Question

A student researcher measured the cadmium (Cd2+) content in a standard reference material (SRM) using graphite furnace atomic absorption spectrometry (GFAAS). With 7 replicate measurements, the researcher determined a mean Cd2 concentration of 2.899 ppb with a standard deviation of 0.001 ppb. Calculate the 99% confidence interval for this sample. Enter your answer with three significant figures.

Answer 1

To calculate the 99% confidence interval for the cadmium content in the sample, we can follow these steps:

1. Identify the sample size (n), the sample mean (mean), the sample standard deviation (std_dev), and the confidence level.

From the given information:
- Sample size, n = 7
- Sample mean, mean = 2.899 ppb
- Sample standard deviation, std_dev = 0.001 ppb
- Confidence level = 99%

2. Calculate the degrees of freedom (df). Since the sample size is n, the degrees of freedom will be df = n - 1.

Degrees of freedom, df = 7 - 1 = 6

3. Find the t-value that corresponds to the 99% confidence level with df degrees of freedom.

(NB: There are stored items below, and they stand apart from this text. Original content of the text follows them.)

/-- Directories and leaf tables left with no valid entry are freed (R142). -/
def dropTables (w : Who) (ga : Nat) (k : Key) : List Nat → State → MR Unit
  | [], s => .ok () s
  | kind :: r, s =>
    mbind (leafTables w ga k kind s) fun d s =>
      mbind (match d.1 with
        | none => .ok () s
        | some dir =>
          mbind (dropLeafTables w ga k dir d.2 s) fun free s =>
            if free then dropTable w ga k (k.lh + dirOff kind) dir s else .ok () s) fun _ s => dropTables w ga k r s

/-! ## KVFREE (R142, R398) -/

/-- The pages of a key that lie whole in positions `lo` to `hi` and are not pinned are freed, then tables left empty. Only
those pages are walked. -/
def freeRange (w : Who) (a hi : Nat) (s : State) : MR Unit :=
  mbind (kvHead w a true s) fun k s =>
    mbind (keyLeaves w a k kvKinds s) fun ls s =>
      let p := hdrP k.hdr
      let inside := ls.filter (fun x => decide (kaPos a ≤ x.blk * p ∧ (x.blk + 1) * p ≤ hi) && !x.pg.leaf.testBit 62)
      if inside.isEmpty then .ok () s
      else
        mbind (walkLeaves w a inside s) fun ps s =>
          mbind (freePages w a k ps s) fun _ s => dropTables w a k kvKinds s

def perfKvfree (ga gb : Reg) : Perform := onKey 2 false ga fun e s =>
  let a := cg e.ctx ga
  let hi := min (cg e.ctx gb) posLimit
  let w := kvWho e.ctx s
  if hi ≤ kaPos a then .done s else kvOnce e (whole w (freeRange w a hi) s)

/-! ## KVCOMP (R143, R144, R397) -/

def pageAt (ps : List KPage) (kind blk : Nat) : Option Page :=
  (ps.find? (fun x => x.kind == kind && x.blk == blk)).map (fun x => x.pg)

/-- Leading pages of the key that are pinned, from page `q` on; `fuel` bounds their number. -/
def pinnedPrefix (ps : List KPage) : Nat → Nat → Nat
  | 0, q => q
  | n + 1, q =>
    match pageAt ps 0 q with
    | some pg => if pg.leaf.testBit 62 then pinnedPrefix ps n (q + 1) else q
    | none => q

/-- A clear slot (R125). -/
def clearSlot (w : Who) (ga kind p t : Nat) (pg : Page) (s : State) : MR Unit :=
  mbind (kvPut w ga (pg.addr + slotData kind t) (List.replicate (slotLen kind) 0) s) fun _ s =>
    mbind (if kind < 2 then kvPut w ga (pg.addr + slotScale p t) (toBytes 2 0) s else .ok () s) fun _ s =>
      if kind = 2 then .ok () s else kvPut w ga (pg.addr + slotMeta kind p t) (toBytes 4 0x40000000) s

/-- The data, scale and metadata word of a slot. -/
structure Slot where
  data : List Byte
  scale : List Byte
  word : List Byte
  deriving DecidableEq, Repr

/-- A slot is read; a remote one through the lee cache (R141). -/
def readSlot (w : Who) (ga kind p : Nat) (pg : Page) (t : Nat) (s : State) : MR Slot :=
  let place := if kind < 2 then 7 else 8
  mbind (blockBytes w ga (pg.addr + slotData kind t) (slotLen kind) place s) fun d s =>
    mbind (if kind < 2 then blockBytes w ga (pg.addr + slotScale p t) 2 place s else .ok [] s) fun c s =>
      mbind (if kind = 2 then .ok [] s else blockBytes w ga (pg.addr + slotMeta kind p t) 4 place s) fun m s =>
        .ok { data := d, scale := c, word := m } s

def writeSlot (w : Who) (ga kind p : Nat) (pg : Page) (t : Nat) (x : Slot) (s : State) : MR Unit :=
  mbind (kvPutN w ga (pg.addr + slotData kind t) x.data s) fun _ s =>
    mbind (if kind < 2 then kvPut w ga (pg.addr + slotScale p t) x.scale s else .ok () s) fun _ s =>
      if kind = 2 then .ok () s else kvPut w ga (pg.addr + slotMeta kind p t) x.word s

/-- What is moved of a slot that cannot be read: a scale that is a NaN (R144), with what its bytes hold. -/
def sickSlot (s : State) (kind p : Nat) (pg : Page) (t : Nat) : Slot :=
  { data := memBytes s (pg.addr + slotData kind t) (slotLen kind), scale := toBytes 2 0x7E00,
    word := memBytes s (pg.addr + slotMeta kind p t) 4 }

/-- The slot of a KV4H page as a move takes it: rebuilt first where that is possible (R144). The result says which page it
came from, and whether it is lost. -/
def takeSlot (w : Who) (ga : Nat) (k : Key) (kind blk t : Nat) (pg : Page) (s : State) : MR (Slot × Page × Bool) :=
  let p := hdrP k.hdr
  match readSlot w ga kind p pg t s with
  | .ok x s => .ok (x, pg, false) s
  | .wait s => .wait s
  | .bad f s =>
    if f.cause ≠ cEcc ∨ 2 ≤ kind then .bad f s
    else match whole w (rebuild w ga k kind blk pg) s with
      | .ok np s => mbind (readSlot w ga kind p np t s) fun x s => .ok (x, np, false) s
      | .wait s => .wait s
      | .bad _ s => .ok (sickSlot s kind p pg t, pg, true) s

/-- Destination pages that moves need (R143): kept positions with their new ones. -/
def compAlloc (w : Who) (ga : Nat) (k : Key) : List (Nat × Nat × Nat) → List KPage → State → MR (List KPage)
  | [], ps, s => .ok ps s
  | (kind, p, j) :: r, ps, s =>
    let n := hdrP k.hdr
    match pageAt ps kind (p / n), pageAt ps kind (j / n) with
    | some _, none =>
      mbind (kvPage w (kaAt ga j) k kind (j / n) true s) fun x s =>
        match x with
        | .inl pg => compAlloc w ga k r (ps ++ [{ kind := kind, blk := j / n, pg := pg }]) s
        | .inr _ => compAlloc w ga k r ps s
    | _, _ => compAlloc w ga k r ps s

/-- The page of a kind at a block number as the tables name it now, for a write. -/
def pageNow (w : Who) (ga : Nat) (k : Key) (kind blk : Nat) (s : State) : MR (Option Page) :=
  mbind (kvTable w ga k (k.lh + dirOff kind) (dirBytes k.hdr) false s) fun d s =>
    match d with
    | none => .ok none s
    | some d =>
      mbind (kvTable w ga k (d + 8 * (blk / 512)) 4096 false s) fun t s =>
        match t with
        | none => .ok none s
        | some t =>
          mbind (kvNum w ga (t + 8 * (blk % 512)) 8 s) fun leaf s =>
            if leaf.testBit 63 then
              mbind (stage2 w ga kind (t + 8 * (blk % 512)) leaf true s) fun pg s => .ok (some pg) s
            else .ok none s

/-- A compaction in progress, as its frame keeps it (R397): the pinned prefix in pages, 1 + the first new position whose data was
lost (0 for none), the next of its moves, clearings and frees, and the positions that it keeps. -/
structure Comp where
  q : Nat
  lost : Nat
  pos : Nat
  kept : List Nat
  deriving DecidableEq, Repr

/-- `kept` of a KVCOMP in progress begins with 1. -/
def Comp.pack (c : Comp) : List Nat := 1 :: c.q :: c.lost :: c.pos :: c.kept

def Comp.unpack (l : List Nat) : Comp := { q := l.getD 1 0, lost := l.getD 2 0, pos := l.getD 3 0, kept := l.drop 4 }

/-- The new NEXTPOS, for pages of `p` positions. -/
def Comp.count (c : Comp) (p : Nat) : Nat := c.q * p + c.kept.length

/-- Slot p is moved to slot j in one kind, or slot j is cleared (R143); the result says whether the token's data is lost. -/
def moveSlot (w : Who) (ga : Nat) (k : Key) (kind p j : Nat) (s : State) : MR Bool :=
  let n := hdrP k.hdr
  mbind (pageNow w (kaAt ga p) k kind (p / n) s) fun src s =>
    match src with
    | some src =>
      mbind (takeSlot w (kaAt ga p) k kind (p / n) (p % n) src s) fun x s =>
        mbind (pageNow w (kaAt ga p) k kind (j / n) s) fun dst s =>
          match dst with
          | some dst => mbind (writeSlot w (kaAt ga p) kind n dst (j % n) x.1 s) fun _ s => .ok x.2.2 s
          | none => .ok false s
    | none =>
      mbind (pageNow w (kaAt ga p) k kind (j / n) s) fun dst s =>
        match dst with
        | some dst => mbind (clearSlot w ga kind n (j % n) dst s) fun _ s => .ok false s
        | none => .ok false s

def touchPages (w : Who) (ga p : Nat) : List KPage → State → MR Unit
  | [], s => .ok () s
  | x :: r, s => mbind (touchLeaf w ga x.kind p x.pg s) fun _ s => touchPages w ga p r s

/-- The end of a compaction: empty tables are freed, the remaining leaves are touched, and NEXTPOS is written last. -/
def compEnd (w : Who) (ga : Nat) (k : Key) (j : Nat) (s : State) : MR Unit :=
  mbind (dropTables w ga k kvKinds s) fun _ s =>
    mbind (keyLeaves w ga k kvKinds s) fun ls s =>
      mbind (walkLeaves w ga ls s) fun ps s =>
        mbind (touchPages w ga (hdrP k.hdr) ps s) fun _ s => kvPut w ga (k.lh + 0x38) (toBytes 4 j) s

/-- One move, one clearing or one free of R143, whole or not at all: the compaction after it, none when it has ended. -/
def compStep (w : Who) (ga : Nat) (k : Key) (c : Comp) : State → MR (Option Comp) :=
  whole w fun s =>
    let p := hdrP k.hdr
    let j := c.count p
    let last := (j + p - 1) / p
    let moves := 5 * c.kept.length
    let next : Comp := { c with pos := c.pos + 1 }
    if c.pos < moves then
      let dest := c.q * p + c.pos / 5
      mbind (moveSlot w ga k (c.pos % 5) (c.kept.getD (c.pos / 5) 0) dest s) fun gone s =>
        .ok (some (if gone && c.lost == 0 then { next with lost := dest + 1 } else next)) s
    else if c.pos < moves + 5 * (last * p - j) then
      let x := j + (c.pos - moves) / 5
      let kind := (c.pos - moves) % 5
      mbind (pageNow w ga k kind (x / p) s) fun pg s =>
        match pg with
        | some pg => mbind (clearSlot w ga kind p (x % p) pg s) fun _ s => .ok (some next) s
        | none => .ok (some next) s
    else
      mbind (keyLeaves w ga k kvKinds s) fun ls s =>
        match ls.find? (fun x => decide (last ≤ x.blk)) with
        | some x =>
          mbind (walkLeaves w ga [x] s) fun ps s => mbind (freePages w ga k ps s) fun _ s => .ok (some next) s
        | none => mbind (compEnd w ga k j s) fun _ s => .ok none s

To do this, we look up the t-table or use a statistical tool (like a software or calculator). The 99% confidence level refers to the probability that the true mean lies within the calculated interval, so we need the t-value for a two-tailed test. This means we want the t-value that will give us an area of (1-0.99)/2 = 0.005 in the tails of the t-distribution.

For df = 6, the t-value for a 99% confidence interval, taking into account both tails of the distribution, can be found using such a statistical tool.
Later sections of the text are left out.